Unless you showed up to buy a gun within the last four years, you are removed from the registration rolls (maybe you didn’t actually buy, but you have to show up) If your name is different in two different government databases (say, one could support accents, another not) or your signature doesn’t match point-for-point with a different signature you made under different circumstances, you will be informed that you are ineligible to buy. If you carpooled to the gun purchase place, you’re banned because they’re busing you in from another district.

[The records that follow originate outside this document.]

-- ==== Sys2Proof/WellFormed.lean ====
section
/-! DEFINITION. Which instruction terms an encoding exists for: the checks of R168, R170, R174, R175, R198, R207 that the syntax does
not already make, and the fields that tell two rows of one OPCODE apart (R266, R325, R327). The legality of records (R182) is a
matter of their head check, not of the encoding. -/
namespace Sys2Proof

/-- C = 63 with CP = 1 is illegal (R170). -/
def MOp.ok (m : MOp) : Bool := !(m.cp && m.c.val == 63)

/-- The handle fields of R207. -/
def hfieldOk (f : Nat) : Bool := decide (f < 20) || decide (32 ≤ f ∧ f < 40)

/-- Set bits of a four-bit stream mask. -/
def popc4 (m : Nat) : Nat := m % 2 + m / 2 % 2 + m / 4 % 2 + m / 8 % 2

/-- The PCs of `eng.start` lie in s0-s63 (R174). -/
def maskOk (a m : Nat) : Bool := decide (a + popc4 m ≤ 64)

/-- IMM32 of the bit-field forms (R198). -/
def bitField (x : Nat) : Bool := decide (x < 2 ^ 14 ∧ x / 64 % 4 = 0 ∧ x % 64 + x / 256 + 1 ≤ 64)

/-- `me.frag` reclaims when bit 16 of its immediate is set (R266). -/
def Rec.fragReclaim (r : Rec) : Bool := r.c.st1.toNat % 2 == 1

/-- The order field that each 0x79 form of R218 admits: `ld.ord` is relaxed or acquire, `st.ord` relaxed or release. -/
def loadOrder (o : Ord) : Bool := o == .rlx || o == .acq
def storeOrder (o : Ord) : Bool := o == .rlx || o == .rel

/-- Is the term one that an encoding exists for? The fields of an instruction that is not named here range over what its encoding
admits. Events of the opcode table have no encoding and no such check. -/
def Instr.wf : Instr → Bool
  | .ld _ _ m => m.ok
  | .st _ _ m => m.ok
  | .updAdd _ _ m => m.ok
  | .updMin _ _ m => m.ok
  | .updMax _ _ m => m.ok
  | .msaAdd _ _ m => m.ok
  | .msaMax _ _ m => m.ok
  | .msaMin _ _ m => m.ok
  | .lpin _ _ m => m.ok
  | .lunpin _ _ m => m.ok
  | .tlk _ _ m => m.ok
  | .tlkM _ _ m => m.ok
  | .tins _ _ m => m.ok
  | .ldOrd _ o _ _ m => m.ok && loadOrder o
  | .stOrd _ o _ m _ => m.ok && storeOrder o
  | .atomAdd _ _ _ _ m _ => m.ok
  | .atomAnd _ _ _ _ m _ => m.ok
  | .atomOr _ _ _ _ m _ => m.ok
  | .atomXor _ _ _ _ m _ => m.ok
  | .atomMin _ _ _ _ m _ => m.ok
  | .atomMax _ _ _ _ m _ => m.ok
  | .atomMinu _ _ _ _ m _ => m.ok
  | .atomMaxu _ _ _ _ m _ => m.ok
  | .atomSwp _ _ _ _ m _ => m.ok
  | .atomCas _ _ _ _ m _ _ => m.ok
  | .waddr _ _ _ _ m _ => m.ok
  | .qClaim _ _ _ m _ => m.ok
  | .qRing _ _ m _ => m.ok
  | .hget _ _ _ f => hfieldOk f
  | .hset _ _ _ f => hfieldOk f
  | .semSig _ _ n => n.val != 0
  | .semWait _ _ n => n.val != 0
  | .engStart _ a m => maskOk a m
  | .ext _ _ _ pos w1 => decide (pos.val + w1.val + 1 ≤ 64)
  | .extu _ _ _ pos w1 => decide (pos.val + w1.val + 1 ≤ 64)
  | .dep _ _ _ pos w1 => decide (pos.val + w1.val + 1 ≤ 64)
  | .meFragLend r => !r.fragReclaim
  | .meFragReclaim r => r.fragReclaim
  | .fabCollSeed r => r.opx.val % 4 == 0
  | .fabCollReduce r => r.opx.val % 4 == 1
  | .fabCollPut r => r.opx.val % 4 == 2
  | .fabCollCommit r => r.opx.val % 4 == 3
  | .fabSeamAccum r => r.opx.val % 2 == 0
  | .fabSeamVote r => r.opx.val % 2 == 1
  | _ => true

end Sys2Proof
end

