/-- A job of (tag, class) that the scheduler started: leaders not yet ended (R349). -/
structure MbsJob where
  cls  : Nat
  tag  : Nat
  left : List (Nat × Leader)
  chan : Option Nat
deriving DecidableEq, Repr, Inhabited

/-- A stage of the microbatch scheduler (R345-R350). -/
structure Stage where
  w       : Tbl Word
  queues  : Tbl (List QEnt)
  ready   : Nat
  newest  : Nat
  binds   : Tbl Nat
  lastF   : Option Nat
  jobs    : List MbsJob
deriving DecidableEq, Repr, Inhabited

/-- A stage channel (R352). -/
structure Chan where
  w0   : Word
  w1   : Word
  infl : Nat
deriving DecidableEq, Repr, Inhabited

/-- A start that waits for its leader (R333). `gang` keeps the leader in WAIT at PC (R344). -/
structure Start where
  core    : Nat
  lead    : Leader
  pc      : Nat
  mt      : Nat
  args    : List Word
  ctx     : Option (Word × Word)
  starter : Starter
  gang    : Bool
  pass    : Pass
deriving DecidableEq, Repr, Inhabited

/-- A gang at this module: the modules heard from, and when the first of them was (R344). -/
structure Gang where
  id     : Nat
  from'  : List Nat
  start  : Option Nat
deriving DecidableEq, Repr, Inhabited

/-- An intent at the grant scheduler (R386): the chunks not yet granted, the tokens outstanding, and in `got` the chunks whose header was
accepted. -/
structure Intent where
  id      : MsgId
  len     : Nat
  prio    : Nat
  bucket  : Option Nat
  wanted  : List Nat
  tokens  : List (Nat × Nat)
  susp    : Bool
  lost    : Nat
  got     : List Nat
  last    : Nat
  coll    : Bool
  flag    : Option RemoteAcc
deriving DecidableEq, Repr, Inhabited

/-- A chunk-table entry (R325). -/
structure Chunk where
  map      : Nat
  conflict : Bool
deriving DecidableEq, Repr, Inhabited

/-- A link's lane (R393). -/
structure Lane where
  weak   : Bool
  bad    : Nat
  margin : Nat
  cerr   : Nat
deriving DecidableEq, Repr, Inhabited

/-- A Noweone link (R382, R393-R395). -/
structure Link where
  st      : Nat
  lanes   : Tbl Lane
  spared  : Nat
  retrain : Nat
  replays : Nat
  propose : Option (Nat × Nat)
  swapAt  : Option (Nat × Nat)
  txSwap  : Option (Nat × Nat)
deriving DecidableEq, Repr, Inhabited

/-- A remote access sent and not acknowledged (R137, R316). -/
structure Sent where
  id     : Nat
  core   : Nat
  stream : Nat
  module : Nat
  since  : Nat
deriving DecidableEq, Repr, Inhabited

/-- An arrival from another module that waits to perform, as at a frozen page (R41, R137). `landing` is what a write of several elements has
still to write, its checks made and its acknowledgements to be sent after the last (R105). -/
inductive Held where
  | landing (sender : Nat) (els : List (Loc × Nat)) (acks : List (Nat × Nat))
  | write (m : RemoteAcc)
  | atomic (m : RemoteAcc) (op : Nat) (x y : Word)
  | chunk (i : MsgId) (n : Nat) (p : ChunkInfo)
deriving DecidableEq, Repr, Inhabited

/-- A host access that waits (R404, R440). -/
inductive HostReq where
  | write (off : Nat) (bs : List Byte) (relaxed : Bool)
  | read (off n : Nat)
  | atomic (off : Nat) (op : HostAtomic) (wide : Bool) (x y : Word)
  | cxlWrite (off : Nat) (bs : List Byte)
  | cxlRead (off n : Nat)
deriving DecidableEq, Repr, Inhabited

/-- An event of the order log (R436): an act in the order of its object, a value returned, an arrival with its payload. -/
inductive RepEv where
  | order (key agent : Nat)
  | value (agent v : Nat)
  | remote (h : Held)
  | host (q : HostReq)
deriving DecidableEq, Repr, Inhabited

/-- What leaves the module, by a link where the state's `outbox` names one (R384; notes/assumptions/15.md). `ring`: it belongs to a `fab.coll`
or a `fab.seam`. A multicast's part names the members it goes to, each with the number that its ACK carries (R389). -/
inductive Msg where
  | remoteWrite (module : Nat) (m : RemoteAcc)
  | remoteAtomic (module : Nat) (m : RemoteAcc) (op : Nat) (x y : Word)
  | ack (module id status : Nat) (ring : Bool)
  | intent (module core slot epoch : Nat) (n : IntentInfo)
  | grant (id : MsgId) (n expiry : Nat)
  | chunk (module core slot epoch n : Nat) (p : ChunkInfo)
  | mcast (mods : List (Nat × Nat)) (core slot epoch n : Nat) (p : ChunkInfo)
  | returnTok (module core slot epoch n : Nat)
  | suspend (module core slot epoch : Nat) (ns : List Nat)
  | cancel (module core slot epoch : Nat)
  | withdraw (id : MsgId) (ring : Bool)
  | arrive (module group gen : Nat)
  | complete (module group gen : Nat)
  | prepared (module group id : Nat)
  | decision (module group id : Nat) (commit : Bool)
  | vote (module : Nat) (v : VoteInfo)
  | result (module step : Nat) (d : VoteDecision) (mask : Nat)
  | lanePropose (link lane q : Nat)
  | laneAck (link lane q : Nat)
  | laneNak (link lane q : Nat)
  | credit (module chan id : Nat)
  | time (t : Word)
  | hostWrite (bus : Nat) (bytes : List Byte) (release : Bool)
  | hostRequest (bus n : Nat) (atomic : Bool)
  | hostReply (bytes : List Byte)
  | hostUnsupported
  | msix (vector : Nat)
  | backInval (line : Nat)
  | debug (module op : Nat) (a0 a1 : Word)
  | debugReply (module result : Nat) (data : Option Word)
deriving DecidableEq, Repr, Inhabited

/-- What the microbatch scheduler still has to do with CREDIT words: store the window, add a credit that came as message `id`, give one back
(R352). -/
inductive MbsAct where
  | window (chan : Nat)
  | credit (chan src id : Nat)
  | giveBack (chan : Nat)
deriving DecidableEq, Repr, Inhabited

/-- What moves next (notes/assumptions/1.md). -/
inductive Act where
  | stream (c : CoreId) (x : Stream)
  | event (i : Instr)
  | tick (n : Nat)
  | evict (t : TowerId) (line : Nat)
  | land (c : CoreId)
  | upset (u : Upset)
deriving DecidableEq, Repr, Inhabited

/-- A checkpoint image or an increment: cores, module state, and the bytes of WSS, SPM, instruction and accumulator memory, B banks
and marked frames (R424, R435; notes/assumptions/13.md). -/
structure ModImage where
  cores    : Tbl Core
  frames   : List Nat
  slabs    : List Nat
  mem      : List Host.Cell
  crypt    : Tbl (Nat × Nat)
  pairs    : Tbl Pair
  dies     : Tbl Die
  towers   : Tbl Tower
  stages   : Tbl Stage
  rules    : Tbl Word
  chans    : Tbl Chan
  chunks   : Tbl Chunk
  intents  : List Intent
  bpri     : Tbl Nat
  maxTok   : Nat
  groups   : Tbl Group
  fbt      : Tbl Fbt
  dgen     : Tbl Nat
  ctxSide  : Tbl Core
  mcg      : Tbl Word
  slt      : Tbl Word
  sltAct   : Nat
  sltSwap  : Bool
  pins     : Tbl Nat
  dmr      : Word
  fabRing  : Word
  peerCtx  : Word
  hwinBase : Word
  hwinCtl  : Word
  hwinRoot : Word
  pwrCap   : Word
  pcls     : Tbl Word
  thCtl    : Word
  xltArg0  : Word
  xltArg1  : Word
  xltBusy  : Bool
  xltRes   : Nat
  xltOver  : Bool
  xltCmd   : Option (Nat × Nat)
  closing  : List Closing
deriving DecidableEq, Repr, Inhabited
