-- ==== Sys2Proof/Machine/Access.lean ====
section
/-! DEFINITION. Memory as agents reach it: encrypted lines (R99), update-only lines (R89-R92), the tower L2 (R86-R88), errors (R101,
R378), race checks (R116-R124), scopes, releases and acquires (R107-R111, R136). -/
namespace Sys2Proof.Machine

/-! ## DRAM lines under encryption (R99) -/

/-- The view of the 64-byte line that holds `a`, from the view of its 256-byte line. -/
def lineView (view : Option (Nat × Nat)) (a : Nat) : Option (Nat × Nat) := view.map fun v => (v.1, v.2 + a % 256 / 64 * 64)

/-- A byte as its memory keeps it. -/
def rawByte (s : State) (a : Nat) : Byte :=
  match s.openMem.find? fun r => decide (r.start ≤ a ∧ a < r.start + r.len) with
  | some r => Config.freeByte r.seed (r.off + (a - r.start))
  | none => memRd s.mem a
def rawLine (s : State) (line : Nat) : List Byte := (List.range 64).map fun k => rawByte s (line * 64 + k)

/-- First byte of the checkpoint image in the safe tier (R424). -/
def imageBase : Nat := capBase + 2 ^ 41
/-- Is a line in the image's header, contexts or WSS, which stand under the key of the image with the image offset as tweak (R424, R425)? The
module state's bytes are open as they stand (notes/assumptions/13.md). -/
def imageLine (line : Nat) : Bool :=
  let o := line * 64 - imageBase
  decide (imageBase ≤ line * 64 ∧ o < 14 * 2 ^ 30 + 512 * 2 ^ 20 + 2 ^ 16 ∧ (o < 2 ^ 16 ∨ 2 ^ 28 + 2 ^ 16 ≤ o))

/-- The key and tweak that a line is held under (R99, R425). -/
def cryptAt (s : State) (line : Nat) : Option (Nat × Nat) :=
  match s.imgKey with
  | some k => if imageLine line then some (k, line * 64 - imageBase) else find s.crypt line
  | none => find s.crypt line

/-- A line's bytes as they stand under a view, and as that view reads what stands. -/
def sealLine (view : Option (Nat × Nat)) (bs : List Byte) : List Byte := view.elim bs fun v => xtsLine false v.1 v.2 bs
def openLine (view : Option (Nat × Nat)) (bs : List Byte) : List Byte := view.elim bs fun v => xtsLine true v.1 v.2 bs

/-- The 64 bytes of a line as the DRAM holds them. -/
def storedLine (s : State) (line : Nat) : List Byte := sealLine (cryptAt s line) (rawLine s line)

/-- The 64 bytes of a line as an access under a view sees them. -/
def seenLine (s : State) (view : Option (Nat × Nat)) (line : Nat) : List Byte :=
  if cryptAt s line = view then rawLine s line else openLine view (storedLine s line)

/-- A byte of DRAM or host memory under a view. -/
def physRd (s : State) (view : Option (Nat × Nat)) (a : Nat) : Byte :=
  if cryptAt s (a / 64) = lineView view a then rawByte s a else nth 0 (seenLine s (lineView view a) (a / 64)) (a % 64)

/-- A write that performs at the home of an enabled queue's notify word is a doorbell (R337). -/
def ringBells (a : Nat) (s : State) : State :=
  if s.towers.any fun t => t.2.cpq.any fun q => q.2.w0.toNat % 2 == 1 && q.2.notify / 8 == a / 8 then
    { s with towers := s.towers.map fun t => (t.1, { t.2 with cpq := t.2.cpq.map fun q =>
        (q.1, if q.2.w0.toNat % 2 == 1 && q.2.notify / 8 == a / 8 then { q.2 with bell := true } else q.2) }) }
  else s

/-- A byte written under a view: a line held under another view is read, merged and written whole (R99). A line of the image keeps what it is held
under, with the bytes that then stand as the view has them. -/
def physWr (s : State) (view : Option (Nat × Nat)) (a : Nat) (b : Byte) : State :=
  let s := ringBells a s
  let v := lineView view a
  let old := cryptAt s (a / 64)
  if old = v then { cutOpen a 1 s with mem := memWr s.mem a b }
  else
    let bs := setNth (seenLine s v (a / 64)) (a % 64) b
    let s := cutOpen (a / 64 * 64) 64 s
    if s.imgKey.isSome && imageLine (a / 64) then { s with mem := memStore s.mem (a / 64 * 64) (openLine old (sealLine v bs)) }
    else { s with mem := memStore s.mem (a / 64 * 64) bs, crypt := v.elim (del s.crypt (a / 64)) (put s.crypt (a / 64)) }

def physBytes (s : State) (view : Option (Nat × Nat)) (a n : Nat) : List Byte := (List.range n).map fun k => physRd s view (a + k)
def physStore (s : State) (view : Option (Nat × Nat)) : Nat → List Byte → State
  | _, [] => s
  | a, b :: bs => physStore (physWr s view a b) view (a + 1) bs

/-! ## Releases carried by copies (R109) -/

/-- Releases of a table with those in `[a, a + n)` gone: their sequences end there (R109). -/
def cutRels (a n : Nat) (t : Tbl (List Rel)) : Tbl (List Rel) := t.filter fun e => !(decide (a ≤ e.1 ∧ e.1 < a + n))

/-- Any release that the home's bytes carried is gone. -/
def clearRels (flat n : Nat) (s : State) : State := { s with locs := cutRels flat n s.locs }

/-- The releases a line's home carries, by byte offset. -/
def homeRels (s : State) (line : Nat) : Tbl (List Rel) :=
  (s.locs.filter fun e => decide (e.1 / 256 = line)).map fun e => (e.1 % 256, e.2)

/-! ## Update-only lines (R89-R92) -/

/-- One touched element merged at the home; the write ends the release sequences of its bytes (R109). In the PCI Express mode the home of a HOST
element is the host (R143). -/
def mergeElem (u : ULine) (line : Nat) (s : State) (e : Nat × Nat) : State :=
  let a := line * 256 + e.1
  let n := esizeBytes u.tag
  let old := leNat (physBytes s u.view a n)
  let bs := leBytes n (opHelper u.op u.tag old e.2)
  let s := clearRels a n (physStore (snoop line s) u.view a bs)
  if hostBase ≤ a ∧ hostMode s = 0 then emit (.hostWrite (a - hostBase) bs false) s else s

/-- The tower's update-only line of an address goes to the home and merges (R91). -/
def mergeLine (t line : Nat) (s : State) : State :=
  let w := s.tower t
  match find w.upd line with
  | none => s
  | some u =>
    let s := (repTurn (ObjKind.line.key line) t s).getD s
    (u.vals.foldl (mergeElem u line) s).setTower t { w with upd := del w.upd line }

/-- Towers that hold an update-only line of an address. -/
def holders (s : State) (line : Nat) : List Nat := (s.towers.filter fun e => (find e.2.upd line).isSome).map (·.1)

/-- The logged next merger of a line in replay (R437). -/
def loggedHolder (s : State) (line : Nat) (ts : List Nat) : Option Nat := ts.find? fun t => (repTurn (ObjKind.line.key line) t s).isSome

/-- Merges of the holders in an open order (R92; notes/assumptions/7.md). -/
def recallLoop (line : Nat) : Nat → List Nat → State → State
  | 0, _, s => s
  | _, [], s => s
  | fuel + 1, ts, s =>
    let t := nth 0 ts (Config.freeNat s.freeCtr (line + fuel) % ts.length)
    let t := if repMode s = 2 then (loggedHolder s line ts).getD t else t
    recallLoop line fuel (ts.erase t) (mergeLine t line s)

/-- Can the holders of a line all merge now, each in its logged turn (R437)? -/
def mergesInTurn (line : Nat) : Nat → List Nat → State → Bool
  | 0, _, _ => true
  | _, [], _ => true
  | fuel + 1, ts, s =>
    match loggedHolder s line ts with
    | some t => mergesInTurn line fuel (ts.erase t) ((repTurn (ObjKind.line.key line) t s).getD s)
    | none => false
/-- Must an act that merges a line's holders wait, in replay, for their logged turns? -/
def mergesWait (s : State) (line : Nat) : Bool := repMode s == 2 && !mergesInTurn line (holders s line).length (holders s line) s

/-- The home recalls every holder (R91). -/
def recallHolders (line : Nat) (s : State) : State :=
  let ts := holders s line
  recallLoop line ts.length ts s

/-! ## Guest lines (R86-R88) -/

/-- Does an access of tower `t` to a line go through a guest copy? HOST lines are held at the home only (R143). -/
def isGuest (t flat : Nat) : Bool := decide (flat < hostBase) && homeOf flat != t

/-- Stores the masked bytes at the home. -/
def writeMasked (view : Option (Nat × Nat)) (dirty : Nat) : Nat → Nat → List Byte → State → State
  | _, _, [], s => s
  | a, k, b :: bs, s => writeMasked view dirty (a + 1) (k + 1) bs (if bitAt dirty k then physWr s view a b else s)

/-- Is a byte of a guest line's unit marked uncorrectable in the tower's L2 (R101)? The L2 unit of an address is tower x 2^57 +
address / 8. -/
def l2Marked (s : State) (t a : Nat) : Bool := s.marks.contains (4, t * 2 ^ 57 + a / 8)

/-- Level and unit that hold a flat address: SRAM units of 8 bytes, DRAM units of 32 (R72). Host memory has none. -/
def unitOf (a : Nat) : Option (Nat × Nat) :=
  if a < capBase then some (5, a / 32)
  else if a < hostBase then some (6, (a - capBase) / 32)
  else if a < spmBase then none
  else if a < wssBase then some (1, (a - spmBase) / 8)
  else if a < imBase then some (3, (a - wssBase) / 8)
  else if a < accBase then some (0, (a - imBase) / 8)
  else some (2, (a - accBase) / 8)

/-- One added to a 32-bit count at bit `l` of an error counter, saturating (R438). -/
def countErr (level l : Nat) (s : State) : State :=
  let v := (look 0 s.errs level).toNat
  { s with errs := put s.errs level (BitVec.ofNat 64 (setBits v l 32 (Nat.min (bitsAt v l 32 + 1) 0xFFFFFFFF))) }

/-- A write-back that meets marked units of the tower's L2 writes none of their bytes onward: it marks the home's units, so that their next
consumer takes the fault, and the tower's marks go with the copy (R101). -/
def markOn (t line dirty : Nat) (s : State) : State :=
  if s.marks.isEmpty then s
  else
    let bad := (List.range 256).filter fun k => bitAt dirty k && l2Marked s t (line * 256 + k)
    let ms := (bad.filterMap fun k => unitOf (line * 256 + k)).eraseDups
    let ours := fun m : Nat × Nat => m.1 == 4 && m.2 / 2 ^ 57 == t && m.2 % 2 ^ 57 / 32 == line
    let whole := dirty % 2 ^ 256 == 2 ^ 256 - 1 && bad.isEmpty
    let theirs := fun m : Nat × Nat => whole && (List.range 8).any fun k => unitOf (line * 256 + k * 32) == some m
    let s' := { s with marks := (s.marks.filter fun m => !(ours m) && !ms.contains m && !theirs m) ++ ms }
    (ms.filter fun m => !s.marks.contains m).foldl (fun s m => countErr m.1 32 s) s'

Of course, the problem is with all these “guns are easier to get than voting” analogies is that the same people who have no troubles walking into a store are the same ones who have none of these issues with voting. These folks proudly posing with their AR-15s and Glocks, boasting about how it makes them so much more, about their FREEDOM, have never had to stand in line for ten hours or been forced to do more than flash a DL when going in to vote. They’d be quite happy to see similar rules applied because those rules would never affect them. They’d continue to buy their guns quite happily and easily… and they’re the ones most likely to use them against the rest of us.
Not an authoritative source, but a Canadian friend who collected handguns said there is a “personal protection” handgun license in Canada. But it’s vanishingly rare for one to be given. The only one he’d heard of was Pierre Elliot Trudeau, during the FLQ crisis.
Requires source, and my google-fu is weak today.